Today's fibers have losses of 100-fold less, reduced almost to the theoretical limit, and the result has been an explosion of optical communications. Optical fibers now carry most U.S. long-distance telecommunications and the total traffic over fibers is 1,000 times greater than a decade ago.

But the fiber story is far from finished. Fundamental research into the properties of rare earth elements, such as erbium, has led to a new wave of developments that are transforming fibers from passive to active devices with even greater carrying capacity. When fibers are doped with erbium and powered by a semiconductor laser, they can amplify an optical signal. Spliced directly into a fiber cable, these fiber amplifiers will soon begin to replace the regenerating stations that now detect, amplify, and retransmit optical communications signals every 30 to 100 kilometers. Since the comparatively slow electronic components of regenerating stations are the principal bottlenecks in today's long-distance networks, this change to an all-optical technology will increase the capacity of long-distance communications systems by as much as 100-fold.

The process is a continuing one. Just as commercial deployment of the information superhighway is harvesting earlier investments in the creation of basic knowledge, so the technologies of tomorrow and the commercial competitiveness that goes with them will stem from the science of today.

[Computer-generated Landsat image]

This computer generated color composite image, produced from data acquired from the Landsat 4 and 5 satellites, is a representation of deforestation in the Brazilian Amazon region from 1978 (top) and 1988 (bottom). The deforestation represented in these figures is confined exclusively to the forest strata and has been averaged into 10-by-10 mile cells. Source: NASA


The increasing scale of human activities on the earth has brought with it increased risk of environmental damage on a global scale. Managing the earth in a responsible manner thus requires monitoring the atmosphere, the oceans, and critical terrestrial ecosystems, so that environmental degradation can be detected in time. Satellites, backed by aircraft and ground observations and by fundamental research on biogeophysical systems, are already playing a major role, and could play an even larger one in the future.

Satellite data helped to confirm the initial discovery of the Antarctic ozone hole and to show that degradation of the earth's protective ozone layer was a global phenomenon. Intensive field and laboratory research, coupled with aircraft and satellite data, soon demonstrated that the degradation was caused by human activities--the industrial chemicals known as chlorofluorocarbons (CFCs), which are degraded in the stratosphere to release chlorine and which, in turn, catalyzes the destruction of ozone. This research led to the signing of the Montreal Protocol and amendments, which committed nations to phase out production and use of CFCs. Subsequent satellite monitoring has shown continued declines in global ozone levels and the presence of high chlorine concentrations over the Arctic, possibly presaging the creation of an Arctic ozone hole as well. Such observations have led to accelerated deadlines for phasing out CFCs, with the result that global production and emissions of these chemicals are beginning to decline. What could have been a major global disaster, with sharply increased levels of ultraviolet radiation harmful to living creatures, is being averted.

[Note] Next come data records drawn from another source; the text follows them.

/-- Trap, halt and debug state of a group (18, 21). -/
structure GSys where
  fpsr : BitVec 5 := 0
  /-- Level: true at H. -/
  high : Bool := false
  epc : Word64 := 0
  scr0 : Word64 := 0
  scr1 : Word64 := 0
  /-- Lane-detail entry, words 0 to 7 (18 Table 18-4). -/
  ld : AMap Word64 := []
  gpc : Word64 := 0
  gst : BitVec 8 := 0
  /-- Queue mode: a trap recorded as pending: lane-detail entry, EPC, issue clock (18 R398). -/
  pendTrap : Option (AMap Word64 × Word64 × Nat) := none
  step : Bool := false
  stepHold : Bool := false
  /-- One instruction is being stepped (21 R460). -/
  stepping : Bool := false
  /-- Halted: the halt has reached the group; instructions left before it stops. -/
  skid : Option Nat := none
  stopped : Bool := false
deriving DecidableEq, Repr

/-- Trace, sampling and replay state of a group (21). -/
structure GTrc where
  /-- PC bits [63:32] as the stream knows them (21 R439). -/
  hi : BitVec 32 := 0
  started : Bool := false
  msmp : Bool := false
  /-- Number of the next interval, instructions issued in the open one, and its record (21 R449). -/
  interval : Nat := 0
  inInterval : Nat := 0
  rec? : Option Nat := none
  byMark : Bool := false
  /-- Replaying: values left to supply, instructions in the interval, its number (21 R452). -/
  replay : Option (List RVal × Nat × Nat) := none
  /-- Replaying: bytes that the log has given so far or the group has stored, by address (21 R452). -/
  repMem : AMap Byte := []
  /-- Replaying: what the selectors of `ident` return, but for the lane (21 R449, R452). -/
  ids : Option (List Nat) := none
deriving DecidableEq, Repr

/-- Counters of a group (21 Table 21-9), 64 bits each. -/
structure GCnt where
  issue : Word64 := 0
  lanes : Word64 := 0
  shadow : Word64 := 0
  raep : Word64 := 0
  fault : Word64 := 0
  xpath : Word64 := 0
deriving DecidableEq, Repr

/-- A group (01 R15). -/
structure Group where
  core : Nat
  slot : Nat
  team : Nat
  /-- Index within the team. -/
  gidx : Nat
  role : Role := .general
  /-- Spill-area number (14 R303). -/
  spill : Nat := 0
  ctl : Ctrl := {}
  regs : Regs := {}
  mem : GMem := {}
  sys : GSys := {}
  trc : GTrc := {}
  cnt : GCnt := {}
  runAhead : Bool := false
  shadow : Option Shadow := none
  park : Option Park := none
  /-- The address of the instruction word whose line a fetch of the group waits for (04 R57, R58). -/
  want : Option Nat := none
  /-- The fetch buffer (04 Table 4-1): at most four words, by address. -/
  fbuf : AMap Nat := []
  age : Nat := 0
  /-- One more than the clock of the group's last `yield`; 0 before that (14 R324). -/
  yieldAt : Nat := 0
  readySince : Nat := 0
  /-- One more than the clock at which the group last issued; 0 before that (14 R315, 21 R458). -/
  issuedAt : Nat := 0
  /-- One more than the clock of its last turn at issue; 0 before that (18 R395). -/
  triedAt : Nat := 0
  /-- Why the last attempt to issue was held: 1 trace, 2 a full structure, 3 a fence (21 R458). -/
  stall : Nat := 0
  /-- The engine command or bin that holds the group at issue (15 R328, 14 R319). -/
  held : Option Nat := none
  /-- A save has asked the group to stop; the clock of the request (18 R402). -/
  stopReq : Option Nat := none
  /-- Registers kept at a safe point: v, x and s live masks (03 R55). -/
  live : Option (Nat × Nat × Nat) := none
  /-- Stopped at its stopping place for a save (18 R402). -/
  frozen : Bool := false
  ended : Bool := false
deriving DecidableEq, Repr

/-! ## Kernels, teams, clusters, grids -/

/-- A ring descriptor (03 R53). -/
structure RingDesc where
  base : Nat
  stage : Nat
  depth : Nat
  pbar : Nat
  cbar : Nat
deriving DecidableEq, Repr

/-- A kernel header (03 R51). -/
structure Header where
  flags : Nat
  vcnt : Nat
  xcnt : Nat
  scnt : Nat
  maxg : Nat
  scratch : Nat
  roles : Nat × Nat × Nat
  rings : List RingDesc
  arith : Nat
  expect : Nat
  side : Nat
  fmts : Nat
  acc : Nat
  bins : Nat
deriving DecidableEq, Repr

/-- A shed ring: the two stage counters and the lap bits (06 R134). -/
structure Ring where
  p : BitVec 32
  c : BitVec 32
  lap : Nat
deriving DecidableEq, Repr

/-- A barrier word (12 R277). -/
structure Bar where
  count : Nat
  arr : Nat
  phase : BitVec 32
  held : Bool
  arr2 : Nat
deriving DecidableEq, Repr

/-- An entry of a stash window (06 R138 to R141): whether it is valid, its physical key and page
attributes, its 256 bytes, the clock of an outside commit that must still invalidate it, its dirty bytes
(offset to the key its team-level byte stands under), and the codes of its elements. -/
structure StashEntry where
  valid : Bool := false
  key : Nat := 0
  e : Word64 := 0
  bytes : List Byte := []
  inv : Option Nat := none
  dirty : AMap Nat := []
  codes : AMap Nat := []
  pois : NSet := []
deriving DecidableEq, Repr

/-- A stash window (06 R138): its scratchpad range, its global range, and its entries by index. -/
structure Window where
  sp : Nat
  va : Nat
  len : Nat
  entries : AMap StashEntry
deriving DecidableEq, Repr

/-- An order point (11 R230): its end position, the numbers given, what each event overwrote with the
clock of its completion, and the last place at which each unit wrote each 4-byte word (11 R235):
unit u + 1 for a commit of unit u, 0 for any other event. -/
structure Order (α : Type) where
  pos : Nat := 0
  seq : Nat := 0
  evs : List (Nat × Nat × AMap α) := []
  stamps : AMap (AMap Nat) := []
deriving DecidableEq, Repr

/-- A team's scratchpad (06 R128 to R133). -/
structure Scratch where
  bytes : AMap Byte := []
  /-- 16-byte granules that are full. -/
  full : NSet := []
  /-- 256-byte blocks that are approximate, with the least accurate code that has held each 32-bit
  element since it was written (an unlisted element: 0). -/
  ax : AMap (AMap Nat) := []
  pois : NSet := []
deriving DecidableEq, Repr

/-- How a team is being stopped or pre-empted (18 R399 to R405). -/
inductive Treat where
  | no
  | drain (deadline : Nat)
  | save
deriving DecidableEq, Repr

Pictures from space have brought global attention in recent years to another environmental problem--the destruction of tropical forests. Astronauts have described seeing the plumes of smoke from space, and nighttime infrared images have shown the Amazon region lit with hundreds of fires. The loss of tropical forests not only threatens the ecosystems that harbor the largest portion of the world's species, but also increases the risk of global warming.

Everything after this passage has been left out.